● Exercise aim:
The line containing "(offerAgain f n s).pending = s.pending ∧" and every line after it, through the last line of the records, are to be transcribed exactly, and nothing else.

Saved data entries
____________________

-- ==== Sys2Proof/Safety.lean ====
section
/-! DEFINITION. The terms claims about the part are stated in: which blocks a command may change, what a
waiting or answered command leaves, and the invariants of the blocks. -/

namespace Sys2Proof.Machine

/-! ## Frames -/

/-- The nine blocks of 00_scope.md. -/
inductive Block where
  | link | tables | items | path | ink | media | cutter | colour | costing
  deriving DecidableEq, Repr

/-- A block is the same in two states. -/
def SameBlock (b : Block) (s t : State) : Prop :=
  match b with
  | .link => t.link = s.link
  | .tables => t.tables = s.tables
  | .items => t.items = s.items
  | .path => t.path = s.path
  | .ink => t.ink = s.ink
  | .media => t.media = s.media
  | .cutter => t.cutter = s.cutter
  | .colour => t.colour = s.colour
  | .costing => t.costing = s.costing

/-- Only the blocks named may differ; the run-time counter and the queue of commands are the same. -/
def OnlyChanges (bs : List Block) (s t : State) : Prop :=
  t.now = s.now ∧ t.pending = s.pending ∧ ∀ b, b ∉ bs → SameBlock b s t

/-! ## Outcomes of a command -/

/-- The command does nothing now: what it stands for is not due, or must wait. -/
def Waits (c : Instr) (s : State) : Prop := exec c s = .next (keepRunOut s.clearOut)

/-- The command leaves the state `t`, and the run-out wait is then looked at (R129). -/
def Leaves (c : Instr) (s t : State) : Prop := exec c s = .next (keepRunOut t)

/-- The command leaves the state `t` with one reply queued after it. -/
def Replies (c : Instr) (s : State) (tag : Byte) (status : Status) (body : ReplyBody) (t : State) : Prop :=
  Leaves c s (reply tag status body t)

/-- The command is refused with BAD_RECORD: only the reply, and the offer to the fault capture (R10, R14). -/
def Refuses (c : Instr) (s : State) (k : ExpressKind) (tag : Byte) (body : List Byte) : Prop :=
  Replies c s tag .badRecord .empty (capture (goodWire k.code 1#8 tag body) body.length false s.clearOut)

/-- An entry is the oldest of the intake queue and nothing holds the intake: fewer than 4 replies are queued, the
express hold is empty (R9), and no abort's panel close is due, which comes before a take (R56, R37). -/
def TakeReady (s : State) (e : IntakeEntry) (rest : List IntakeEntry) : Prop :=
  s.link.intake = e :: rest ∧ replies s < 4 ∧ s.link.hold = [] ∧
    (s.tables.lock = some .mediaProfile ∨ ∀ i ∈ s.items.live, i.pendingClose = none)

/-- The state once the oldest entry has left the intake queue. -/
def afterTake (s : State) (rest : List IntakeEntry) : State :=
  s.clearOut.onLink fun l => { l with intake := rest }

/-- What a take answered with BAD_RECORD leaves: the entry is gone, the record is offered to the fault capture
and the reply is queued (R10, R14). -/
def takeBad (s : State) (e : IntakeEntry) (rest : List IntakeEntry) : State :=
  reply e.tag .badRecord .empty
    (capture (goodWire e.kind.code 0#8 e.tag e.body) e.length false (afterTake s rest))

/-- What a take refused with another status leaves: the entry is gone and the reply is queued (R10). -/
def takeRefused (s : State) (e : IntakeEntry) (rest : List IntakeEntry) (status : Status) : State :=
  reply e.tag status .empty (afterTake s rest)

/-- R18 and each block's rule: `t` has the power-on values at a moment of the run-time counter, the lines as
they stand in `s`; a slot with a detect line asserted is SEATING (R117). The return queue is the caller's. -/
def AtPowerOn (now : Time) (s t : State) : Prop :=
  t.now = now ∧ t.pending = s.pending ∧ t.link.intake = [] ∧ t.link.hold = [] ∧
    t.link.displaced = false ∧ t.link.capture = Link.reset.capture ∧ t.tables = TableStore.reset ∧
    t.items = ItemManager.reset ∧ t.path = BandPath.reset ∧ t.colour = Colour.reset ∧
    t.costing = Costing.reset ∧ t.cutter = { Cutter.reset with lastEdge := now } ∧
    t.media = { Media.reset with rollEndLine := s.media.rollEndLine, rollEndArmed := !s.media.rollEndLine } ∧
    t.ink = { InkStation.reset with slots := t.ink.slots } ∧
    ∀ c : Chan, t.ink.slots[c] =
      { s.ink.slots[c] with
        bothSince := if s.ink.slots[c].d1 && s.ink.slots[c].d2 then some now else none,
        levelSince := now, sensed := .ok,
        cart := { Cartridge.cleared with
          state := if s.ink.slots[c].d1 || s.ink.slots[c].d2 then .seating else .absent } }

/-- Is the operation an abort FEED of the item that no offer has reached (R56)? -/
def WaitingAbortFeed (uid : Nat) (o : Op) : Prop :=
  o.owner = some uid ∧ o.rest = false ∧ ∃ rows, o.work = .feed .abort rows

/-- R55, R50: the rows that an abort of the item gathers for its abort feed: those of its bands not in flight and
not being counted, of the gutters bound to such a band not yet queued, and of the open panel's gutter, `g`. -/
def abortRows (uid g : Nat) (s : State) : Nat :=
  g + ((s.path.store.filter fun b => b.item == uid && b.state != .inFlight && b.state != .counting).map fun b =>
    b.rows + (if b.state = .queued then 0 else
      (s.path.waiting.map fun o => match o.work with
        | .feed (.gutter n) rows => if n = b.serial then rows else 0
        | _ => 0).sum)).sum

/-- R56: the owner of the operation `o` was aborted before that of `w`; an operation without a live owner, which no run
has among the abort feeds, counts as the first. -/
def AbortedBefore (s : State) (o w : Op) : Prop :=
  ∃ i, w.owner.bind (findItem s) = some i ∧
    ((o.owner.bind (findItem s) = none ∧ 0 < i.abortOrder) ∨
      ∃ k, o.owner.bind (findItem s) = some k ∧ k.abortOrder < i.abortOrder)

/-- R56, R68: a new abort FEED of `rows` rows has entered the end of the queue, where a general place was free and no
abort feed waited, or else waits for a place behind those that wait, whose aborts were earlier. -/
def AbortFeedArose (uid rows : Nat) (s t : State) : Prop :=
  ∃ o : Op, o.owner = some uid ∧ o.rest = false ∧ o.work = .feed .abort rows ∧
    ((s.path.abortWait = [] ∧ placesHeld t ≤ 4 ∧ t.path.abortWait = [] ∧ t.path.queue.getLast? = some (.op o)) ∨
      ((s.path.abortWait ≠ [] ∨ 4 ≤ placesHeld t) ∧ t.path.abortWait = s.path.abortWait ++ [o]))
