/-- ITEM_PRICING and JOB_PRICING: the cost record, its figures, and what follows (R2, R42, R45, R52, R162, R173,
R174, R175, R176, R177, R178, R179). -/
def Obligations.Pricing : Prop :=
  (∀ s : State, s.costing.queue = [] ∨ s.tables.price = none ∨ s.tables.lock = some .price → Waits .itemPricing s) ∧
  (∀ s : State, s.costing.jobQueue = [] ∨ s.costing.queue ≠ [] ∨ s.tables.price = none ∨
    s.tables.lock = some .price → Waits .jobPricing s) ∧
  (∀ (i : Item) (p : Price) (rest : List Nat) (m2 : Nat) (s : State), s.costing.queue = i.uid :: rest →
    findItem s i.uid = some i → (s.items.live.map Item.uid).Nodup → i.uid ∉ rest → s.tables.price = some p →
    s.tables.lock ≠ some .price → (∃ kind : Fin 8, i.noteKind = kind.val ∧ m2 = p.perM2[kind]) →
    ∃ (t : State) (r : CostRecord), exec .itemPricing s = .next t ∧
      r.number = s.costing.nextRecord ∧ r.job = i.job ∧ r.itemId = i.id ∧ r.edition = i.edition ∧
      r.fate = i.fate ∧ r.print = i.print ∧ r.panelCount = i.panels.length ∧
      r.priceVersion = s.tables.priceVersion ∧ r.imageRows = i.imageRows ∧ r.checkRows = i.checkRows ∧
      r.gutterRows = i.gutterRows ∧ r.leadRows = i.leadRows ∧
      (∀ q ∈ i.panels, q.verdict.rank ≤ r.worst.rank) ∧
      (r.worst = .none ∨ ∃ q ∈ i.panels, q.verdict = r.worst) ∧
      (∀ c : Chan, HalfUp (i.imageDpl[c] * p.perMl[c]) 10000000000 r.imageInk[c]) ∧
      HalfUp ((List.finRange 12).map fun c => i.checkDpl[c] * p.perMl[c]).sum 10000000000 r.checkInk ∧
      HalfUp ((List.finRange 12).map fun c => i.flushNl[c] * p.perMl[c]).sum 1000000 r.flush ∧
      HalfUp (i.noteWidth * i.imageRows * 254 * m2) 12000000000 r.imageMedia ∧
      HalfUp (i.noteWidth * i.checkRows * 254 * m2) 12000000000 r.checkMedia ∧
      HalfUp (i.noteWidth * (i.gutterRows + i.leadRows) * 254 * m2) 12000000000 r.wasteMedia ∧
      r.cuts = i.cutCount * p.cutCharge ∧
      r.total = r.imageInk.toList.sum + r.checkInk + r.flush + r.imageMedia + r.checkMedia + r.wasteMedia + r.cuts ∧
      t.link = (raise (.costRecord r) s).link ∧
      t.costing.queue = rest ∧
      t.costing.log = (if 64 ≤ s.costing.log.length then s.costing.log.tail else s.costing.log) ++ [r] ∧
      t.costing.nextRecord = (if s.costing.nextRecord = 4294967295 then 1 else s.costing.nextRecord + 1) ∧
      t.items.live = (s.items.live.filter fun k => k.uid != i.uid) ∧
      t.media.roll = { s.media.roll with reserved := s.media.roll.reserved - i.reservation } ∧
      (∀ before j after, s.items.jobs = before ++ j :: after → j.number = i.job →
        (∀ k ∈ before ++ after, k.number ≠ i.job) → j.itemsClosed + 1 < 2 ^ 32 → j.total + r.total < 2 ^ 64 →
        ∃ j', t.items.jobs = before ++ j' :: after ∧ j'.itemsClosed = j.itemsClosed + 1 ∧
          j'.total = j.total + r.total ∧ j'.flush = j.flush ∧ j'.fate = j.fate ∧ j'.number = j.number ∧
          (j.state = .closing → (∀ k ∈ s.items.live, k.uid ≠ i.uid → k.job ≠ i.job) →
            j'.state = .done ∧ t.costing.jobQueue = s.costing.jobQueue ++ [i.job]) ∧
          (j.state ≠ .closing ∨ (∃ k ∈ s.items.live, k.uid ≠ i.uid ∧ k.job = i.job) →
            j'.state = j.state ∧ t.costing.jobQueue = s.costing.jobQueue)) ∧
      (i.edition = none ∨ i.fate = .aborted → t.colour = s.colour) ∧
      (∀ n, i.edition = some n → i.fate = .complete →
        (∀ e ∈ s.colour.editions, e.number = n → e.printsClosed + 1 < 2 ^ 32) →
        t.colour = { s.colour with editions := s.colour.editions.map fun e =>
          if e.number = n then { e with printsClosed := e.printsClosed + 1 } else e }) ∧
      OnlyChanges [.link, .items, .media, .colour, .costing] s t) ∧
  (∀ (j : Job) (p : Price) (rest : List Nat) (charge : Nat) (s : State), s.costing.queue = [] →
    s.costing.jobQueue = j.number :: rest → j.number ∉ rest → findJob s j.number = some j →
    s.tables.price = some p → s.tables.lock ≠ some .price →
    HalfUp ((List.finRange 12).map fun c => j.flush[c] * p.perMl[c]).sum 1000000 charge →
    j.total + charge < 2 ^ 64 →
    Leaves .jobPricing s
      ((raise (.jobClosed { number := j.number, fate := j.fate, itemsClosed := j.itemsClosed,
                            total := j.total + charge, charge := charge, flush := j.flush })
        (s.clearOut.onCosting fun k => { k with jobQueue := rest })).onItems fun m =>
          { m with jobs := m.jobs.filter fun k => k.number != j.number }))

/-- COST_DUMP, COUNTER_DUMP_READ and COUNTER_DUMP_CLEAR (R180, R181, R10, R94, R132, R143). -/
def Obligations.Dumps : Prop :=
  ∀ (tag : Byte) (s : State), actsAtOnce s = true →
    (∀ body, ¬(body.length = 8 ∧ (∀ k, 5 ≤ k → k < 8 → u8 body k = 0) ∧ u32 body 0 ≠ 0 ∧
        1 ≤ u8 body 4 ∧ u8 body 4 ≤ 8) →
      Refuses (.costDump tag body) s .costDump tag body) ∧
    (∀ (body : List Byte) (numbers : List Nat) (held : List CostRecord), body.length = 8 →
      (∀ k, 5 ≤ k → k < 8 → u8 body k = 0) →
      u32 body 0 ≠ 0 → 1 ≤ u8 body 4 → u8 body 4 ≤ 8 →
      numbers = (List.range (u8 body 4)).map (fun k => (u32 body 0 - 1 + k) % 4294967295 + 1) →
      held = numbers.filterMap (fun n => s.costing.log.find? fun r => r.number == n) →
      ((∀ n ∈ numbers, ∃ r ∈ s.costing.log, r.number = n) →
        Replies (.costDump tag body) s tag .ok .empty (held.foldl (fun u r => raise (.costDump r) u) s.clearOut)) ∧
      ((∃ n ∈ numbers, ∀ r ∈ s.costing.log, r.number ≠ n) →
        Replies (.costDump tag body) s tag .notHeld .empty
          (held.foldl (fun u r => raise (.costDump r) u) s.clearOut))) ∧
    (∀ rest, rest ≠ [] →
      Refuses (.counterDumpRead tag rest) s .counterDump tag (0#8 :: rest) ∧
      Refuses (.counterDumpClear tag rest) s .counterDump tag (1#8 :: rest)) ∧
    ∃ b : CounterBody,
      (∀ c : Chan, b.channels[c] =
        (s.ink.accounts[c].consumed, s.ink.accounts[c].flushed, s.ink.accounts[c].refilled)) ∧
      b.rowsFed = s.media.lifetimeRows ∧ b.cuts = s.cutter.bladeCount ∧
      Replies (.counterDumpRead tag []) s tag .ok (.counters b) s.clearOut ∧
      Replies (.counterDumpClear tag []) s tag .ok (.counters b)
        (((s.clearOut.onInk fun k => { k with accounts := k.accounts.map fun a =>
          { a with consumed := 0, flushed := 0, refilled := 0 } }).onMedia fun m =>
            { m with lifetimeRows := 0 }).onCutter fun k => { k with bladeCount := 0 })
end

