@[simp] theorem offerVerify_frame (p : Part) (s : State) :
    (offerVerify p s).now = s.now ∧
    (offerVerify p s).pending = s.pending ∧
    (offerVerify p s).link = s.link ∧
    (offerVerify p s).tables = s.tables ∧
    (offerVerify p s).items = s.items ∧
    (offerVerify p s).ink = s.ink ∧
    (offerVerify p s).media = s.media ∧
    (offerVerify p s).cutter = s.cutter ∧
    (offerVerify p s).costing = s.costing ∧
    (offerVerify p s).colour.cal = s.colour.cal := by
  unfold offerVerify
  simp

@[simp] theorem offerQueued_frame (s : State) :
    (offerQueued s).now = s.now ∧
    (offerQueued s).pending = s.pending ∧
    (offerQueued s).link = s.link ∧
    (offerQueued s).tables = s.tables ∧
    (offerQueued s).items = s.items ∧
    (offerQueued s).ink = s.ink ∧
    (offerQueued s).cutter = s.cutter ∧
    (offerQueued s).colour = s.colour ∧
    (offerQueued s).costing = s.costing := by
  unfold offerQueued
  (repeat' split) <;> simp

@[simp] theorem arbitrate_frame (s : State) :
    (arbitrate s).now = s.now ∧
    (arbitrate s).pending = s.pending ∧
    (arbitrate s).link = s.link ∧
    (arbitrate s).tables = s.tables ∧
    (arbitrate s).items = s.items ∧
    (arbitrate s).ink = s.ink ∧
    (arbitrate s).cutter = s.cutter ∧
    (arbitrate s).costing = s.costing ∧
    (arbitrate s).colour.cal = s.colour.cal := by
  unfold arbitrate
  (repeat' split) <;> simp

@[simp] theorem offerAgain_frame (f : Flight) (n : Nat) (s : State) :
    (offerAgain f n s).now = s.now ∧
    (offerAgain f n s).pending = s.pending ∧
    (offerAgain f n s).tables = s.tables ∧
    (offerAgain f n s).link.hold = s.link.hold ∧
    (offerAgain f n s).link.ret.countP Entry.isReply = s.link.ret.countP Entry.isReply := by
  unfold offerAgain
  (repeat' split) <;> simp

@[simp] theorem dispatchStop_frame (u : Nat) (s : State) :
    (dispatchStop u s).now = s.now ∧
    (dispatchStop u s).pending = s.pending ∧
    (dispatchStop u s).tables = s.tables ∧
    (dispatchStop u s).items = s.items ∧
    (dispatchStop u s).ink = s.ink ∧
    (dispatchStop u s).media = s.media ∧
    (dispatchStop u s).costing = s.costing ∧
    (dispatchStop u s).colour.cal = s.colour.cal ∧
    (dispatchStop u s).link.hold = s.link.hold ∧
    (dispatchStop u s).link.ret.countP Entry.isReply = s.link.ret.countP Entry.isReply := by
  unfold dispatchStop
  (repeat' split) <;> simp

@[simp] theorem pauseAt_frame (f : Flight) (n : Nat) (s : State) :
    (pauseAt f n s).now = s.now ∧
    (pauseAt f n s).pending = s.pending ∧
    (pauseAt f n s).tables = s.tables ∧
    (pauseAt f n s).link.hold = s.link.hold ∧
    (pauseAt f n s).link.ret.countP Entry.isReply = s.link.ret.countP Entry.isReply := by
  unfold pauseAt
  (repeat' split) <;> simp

____________________

● Solved problem:
    (offerAgain f n s).pending = s.pending ∧
    (offerAgain f n s).tables = s.tables ∧
    (offerAgain f n s).link.hold = s.link.hold ∧
    (offerAgain f n s).link.ret.countP Entry.isReply = s.link.ret.countP Entry.isReply := by
  unfold offerAgain
  (repeat' split) <;> simp

@[simp] theorem dispatchStop_frame (u : Nat) (s : State) :
    (dispatchStop u s).now = s.now ∧
    (dispatchStop u s).pending = s.pending ∧
    (dispatchStop u s).tables = s.tables ∧
    (dispatchStop u s).items = s.items ∧
    (dispatchStop u s).ink = s.ink ∧
    (dispatchStop u s).media = s.media ∧
    (dispatchStop u s).costing = s.costing ∧
    (dispatchStop u s).colour.cal = s.colour.cal ∧
    (dispatchStop u s).link.hold = s.link.hold ∧
    (dispatchStop u s).link.ret.countP Entry.isReply = s.link.ret.countP Entry.isReply := by
  unfold dispatchStop
  (repeat' split) <;> simp

@[simp] theorem pauseAt_frame (f : Flight) (n : Nat) (s : State) :
    (pauseAt f n s).now = s.now ∧
    (pauseAt f n s).pending = s.pending ∧
    (pauseAt f n s).tables = s.tables ∧
    (pauseAt f n s).link.hold = s.link.hold ∧
    (pauseAt f n s).link.ret.countP Entry.isReply = s.link.ret.countP Entry.isReply := by
  unfold pauseAt
  (repeat' split) <;> simp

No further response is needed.